[[ DATA SHOWN, beginning ]]
/-- The end of a reset begins the configuration read (R169). -/
theorem timed_endReset {s : State} (d : s.DriveInv) (h : s.TimerInv) (q : s.PortInv) (p : Position) (hr : s.inReset = true)
    (r : ResetLines) (n : r.powerOn = false ∧ r.pin = false) :
    ((s.setResets r).endReset p).TimerInv ∧ ((s.setResets r).endReset p).PortInv := by
  have rd := d.startUp.resets hr
  have np : s.loader.state ≠ .passed := by rw [rd]; decide
  have st := q.resets hr
  obtain ⟨a1, a2, a3, a4, a5, a6, a7, a8, c, -⟩ := asleep_of h q (d.early_offline np) np
  refine State.Asleep.timed ⟨a1, a2, a3, a4, a5, a6, a7, a8, ⟨?_, rfl, ⟨fun _ => .inr rfl, fun _ => rfl⟩,
    fun _ => c.sample (.inl st), fun k => ?_⟩, fun _ => rd, fun k => ?_⟩
  · show s.sensor.select0 = _; rw [c.select0, st]; rfl
  · have := c.ready k; rw [st] at this; cases this
  · have : ((s.setResets r).endReset p).inReset = (r.powerOn || r.pin) := rfl
    rw [this, n.1, n.2] at k; cases k

/-- One of two resets ends while the other goes on. -/
theorem timed_dropReset {s : State} (h : s.TimerInv) (q : s.PortInv) (r : ResetLines) (hr : s.inReset = true) :
    (s.setResets r).TimerInv ∧ (s.setResets r).PortInv :=
  ⟨h.congr rfl rfl rfl rfl rfl rfl, .of_coherent q.coherent q.reading (fun _ => q.resets hr)⟩

/-- The configuration read completes (R171, R172). -/
theorem timed_config {s t : State} (d : s.DriveInv) (h : s.TimerInv) (q : s.PortInv) (image : List Byte) (ready : Bool)
    (e : execConfigReadComplete image ready s = .next t) : t.TimerInv ∧ t.PortInv := by
  unfold execConfigReadComplete at e
  split at e
  · rename_i k
    obtain ⟨nr, rd, x⟩ := k
    have np : s.loader.state ≠ .passed := by rw [rd]; decide
    obtain ⟨a1, a2, a3, a4, a5, a6, a7, a8, c, -⟩ := asleep_of h q (d.early_offline np) np
    have s0 : s.sensor.select0 = false := by rw [c.select0, x]; rfl
    have sm := c.sample (.inr x)
    have rt : s.sensor.readyTimer = none := by
      by_contra k; have := c.ready k; rw [x] at this; cases this
    dsimp only at e
    split at e <;> cases e
    · refine State.Asleep.timed ⟨a1, a2, a3, a4, a5, a6, a7, fun _ => nofun,
        ⟨s0, rfl, ⟨nofun, fun h => by rcases h with h | h <;> cases h⟩, fun _ => sm, fun k => absurd rt k⟩, nofun, fun k => ?_⟩
      exact absurd (nr.symm.trans k) (by decide)
    · generalize hu : (s.setLoader { s.loader with
        state := .checking, config := ConfigRecord.ofBytes image, crc := crcFieldOf image }).setSensor
          { s.sensor with select1 := false, clock := .low, dataOut := [] } = u
      have ti : ∀ p : SensorPort, p.Coherent → p.exchange ≠ .configRead → ((u.handOver.setSensor p).TimerInv
          ∧ (u.handOver.setSensor p).PortServed) ∧ (u.handOver.setSensor p).loader.state = .passed := by
        intro p cp n
        refine ⟨⟨⟨fun k => ?_, fun k => ?_, fun k => ?_, fun k => ?_, fun k => ?_, ?_, fun _ => ?_⟩,
          ⟨.of_coherent cp (fun k => absurd k n) (fun k => ?_), ?_⟩⟩, ?_⟩
        · rw [← hu] at k; exact absurd a2 k
        · rw [← hu] at k; exact absurd a3 k
        · rw [← hu] at k; rcases k with k | k
          · have : s.orders.counting = true := k
            rw [a4] at this; cases this
          · exact absurd a5 k
        · rw [← hu] at k; exact absurd a6 k
        · rw [← hu] at k ⊢
          have := a8 k
          exact absurd (d.startUp.reading rd) this
        · rw [← hu]
          have e : ∀ b : Bool, s.pace.running = decide (b = true ∧ (s.drive.state = .wait ∨ s.drive.state = .run)) := by
            intro b; rw [a7, a1]; simp [PaceTimer.reset]
          exact e _
        · rw [← hu]; exact a7
        · rw [← hu] at k; exact absurd (nr.symm.trans k) (by decide)
        · rw [← hu]; exact nr
        · rfl
      have us : u.sensor = { s.sensor with select1 := false, clock := .low, dataOut := [] } := by rw [← hu]; rfl
      have w : ((u.handOver.beginSensing ready).TimerInv ∧ (u.handOver.beginSensing ready).PortServed)
          ∧ (u.handOver.beginSensing ready).loader.state = .passed := by
        unfold State.beginSensing; split
        · refine ti _ ?_ (by simp)
          refine ⟨?_, ?_, ?_, fun _ => ?_, fun k => ?_⟩
          · show u.sensor.select0 = _; rw [us]; exact s0
          · show u.sensor.select1 = _; rw [us]; rfl
          · show u.sensor.clock = _ ↔ _
            rw [us]; exact ⟨nofun, fun h => by rcases h with h | h <;> cases h⟩
          · show u.sensor.sampleTimer = _; rw [us]; exact sm
          · have : u.sensor.readyTimer ≠ none := k
            rw [us] at this; exact absurd rt this
        · unfold State.beginExchange; dsimp only
          split
          · refine ti _ ⟨rfl, ?_, ⟨fun _ => .inl rfl, fun _ => rfl⟩, fun k => ?_, fun k => absurd rfl k⟩ (by simp)
            · show u.sensor.select1 = _; rw [us]; rfl
            · rcases k with k | k <;> cases k
          · refine ti _ ⟨rfl, ?_, ⟨nofun, fun h => by rcases h with h | h <;> cases h⟩, fun k => ?_, fun _ => rfl⟩ (by simp)
            · show u.sensor.select1 = _; rw [us]; rfl
            · rcases k with k | k <;> cases k
      exact ⟨(timer_keep.toQuiet.settle _ ⟨w.1.1, w.2⟩).1, (port_keep.toQuiet.settle _ ⟨w.1.2, w.2⟩).1.1⟩
  · cases e; exact ⟨h, q⟩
[[ DATA SHOWN, end ]]
**PROBLEM REQUIREMENTS**.
The task requires an exact transcription of all the data.

**TASK SOLUTION**.
/-- The end of a reset begins the configuration read (R169). -/
theorem timed_endReset {s : State} (d : s.DriveInv) (h : s.TimerInv) (q : s.PortInv) (p : Position) (hr : s.inReset = true)
    (r : ResetLines) (n : r.powerOn = false ∧ r.pin = false) :
    ((s.setResets r).endReset p).TimerInv ∧ ((s.setResets r).endReset p).PortInv := by
  have rd := d.startUp.resets hr
  have np : s.loader.state ≠ .passed := by rw [rd]; decide
  have st := q.resets hr
  obtain ⟨a1, a2, a3, a4, a5, a6, a7, a8, c, -⟩ := asleep_of h q (d.early_offline np) np
  refine State.Asleep.timed ⟨a1, a2, a3, a4, a5, a6, a7, a8, ⟨?_, rfl, ⟨fun _ => .inr rfl, fun _ => rfl⟩,
    fun _ => c.sample (.inl st), fun k => ?_⟩, fun _ => rd, fun k => ?_⟩
  · show s.sensor.select0 = _; rw [c.select0, st]; rfl
  · have := c.ready k; rw [st] at this; cases this
  · have : ((s.setResets r).endReset p).inReset = (r.powerOn || r.pin) := rfl
    rw [this, n.1, n.2] at k; cases k

/-- One of two resets ends while the other goes on. -/
theorem timed_dropReset {s : State} (h : s.TimerInv) (q : s.PortInv) (r : ResetLines) (hr : s.inReset = true) :
    (s.setResets r).TimerInv ∧ (s.setResets r).PortInv :=
  ⟨h.congr rfl rfl rfl rfl rfl rfl, .of_coherent q.coherent q.reading (fun _ => q.resets hr)⟩

/-- The configuration read completes (R171, R172). -/
theorem timed_config {s t : State} (d : s.DriveInv) (h : s.TimerInv) (q : s.PortInv) (image : List Byte) (ready : Bool)
    (e : execConfigReadComplete image ready s = .next t) : t.TimerInv ∧ t.PortInv := by
  unfold execConfigReadComplete at e
  split at e
  · rename_i k
    obtain ⟨nr, rd, x⟩ := k
    have np : s.loader.state ≠ .passed := by rw [rd]; decide
    obtain ⟨a1, a2, a3, a4, a5, a6, a7, a8, c, -⟩ := asleep_of h q (d.early_offline np) np
    have s0 : s.sensor.select0 = false := by rw [c.select0, x]; rfl
    have sm := c.sample (.inr x)
    have rt : s.sensor.readyTimer = none := by
      by_contra k; have := c.ready k; rw [x] at this; cases this
    dsimp only at e
    split at e <;> cases e
    · refine State.Asleep.timed ⟨a1, a2, a3, a4, a5, a6, a7, fun _ => nofun,
        ⟨s0, rfl, ⟨nofun, fun h => by rcases h with h | h <;> cases h⟩, fun _ => sm, fun k => absurd rt k⟩, nofun, fun k => ?_⟩
      exact absurd (nr.symm.trans k) (by decide)
    · generalize hu : (s.setLoader { s.loader with
        state := .checking, config := ConfigRecord.ofBytes image, crc := crcFieldOf image }).setSensor
          { s.sensor with select1 := false, clock := .low, dataOut := [] } = u
      have ti : ∀ p : SensorPort, p.Coherent → p.exchange ≠ .configRead → ((u.handOver.setSensor p).TimerInv
          ∧ (u.handOver.setSensor p).PortServed) ∧ (u.handOver.setSensor p).loader.state = .passed := by
        intro p cp n
        refine ⟨⟨⟨fun k => ?_, fun k => ?_, fun k => ?_, fun k => ?_, fun k => ?_, ?_, fun _ => ?_⟩,
          ⟨.of_coherent cp (fun k => absurd k n) (fun k => ?_), ?_⟩⟩, ?_⟩
        · rw [← hu] at k; exact absurd a2 k
        · rw [← hu] at k; exact absurd a3 k
        · rw [← hu] at k; rcases k with k | k
          · have : s.orders.counting = true := k
            rw [a4] at this; cases this
          · exact absurd a5 k
        · rw [← hu] at k; exact absurd a6 k
        · rw [← hu] at k ⊢
          have := a8 k
          exact absurd (d.startUp.reading rd) this
        · rw [← hu]
          have e : ∀ b : Bool, s.pace.running = decide (b = true ∧ (s.drive.state = .wait ∨ s.drive.state = .run)) := by
            intro b; rw [a7, a1]; simp [PaceTimer.reset]
          exact e _
        · rw [← hu]; exact a7
        · rw [← hu] at k; exact absurd (nr.symm.trans k) (by decide)
        · rw [← hu]; exact nr
        · rfl
      have us : u.sensor = { s.sensor with select1 := false, clock := .low, dataOut := [] } := by rw [← hu]; rfl
      have w : ((u.handOver.beginSensing ready).TimerInv ∧ (u.handOver.beginSensing ready).PortServed)
          ∧ (u.handOver.beginSensing ready).loader.state = .passed := by
        unfold State.beginSensing; split
        · refine ti _ ?_ (by simp)
          refine ⟨?_, ?_, ?_, fun _ => ?_, fun k => ?_⟩
          · show u.sensor.select0 = _; rw [us]; exact s0
          · show u.sensor.select1 = _; rw [us]; rfl
          · show u.sensor.clock = _ ↔ _
            rw [us]; exact ⟨nofun, fun h => by rcases h with h | h <;> cases h⟩
          · show u.sensor.sampleTimer = _; rw [us]; exact sm
          · have : u.sensor.readyTimer ≠ none := k
            rw [us] at this; exact absurd rt this
        · unfold State.beginExchange; dsimp only
          split
          · refine ti _ ⟨rfl, ?_, ⟨fun _ => .inl rfl, fun _ => rfl⟩, fun k => ?_, fun k => absurd rfl k⟩ (by simp)
            · show u.sensor.select1 = _; rw [us]; rfl
            · rcases k with k | k <;> cases k
          · refine ti _ ⟨rfl, ?_, ⟨nofun, fun h => by rcases h with h | h <;> cases h⟩, fun k => ?_, fun _ => rfl⟩ (by simp)
            · show u.sensor.select1 = _; rw [us]; rfl
            · rcases k with k | k <;> cases k
      exact ⟨(timer_keep.toQuiet.settle _ ⟨w.1.1, w.2⟩).1, (port_keep.toQuiet.settle _ ⟨w.1.2, w.2⟩).1.1⟩
  · cases e; exact ⟨h, q⟩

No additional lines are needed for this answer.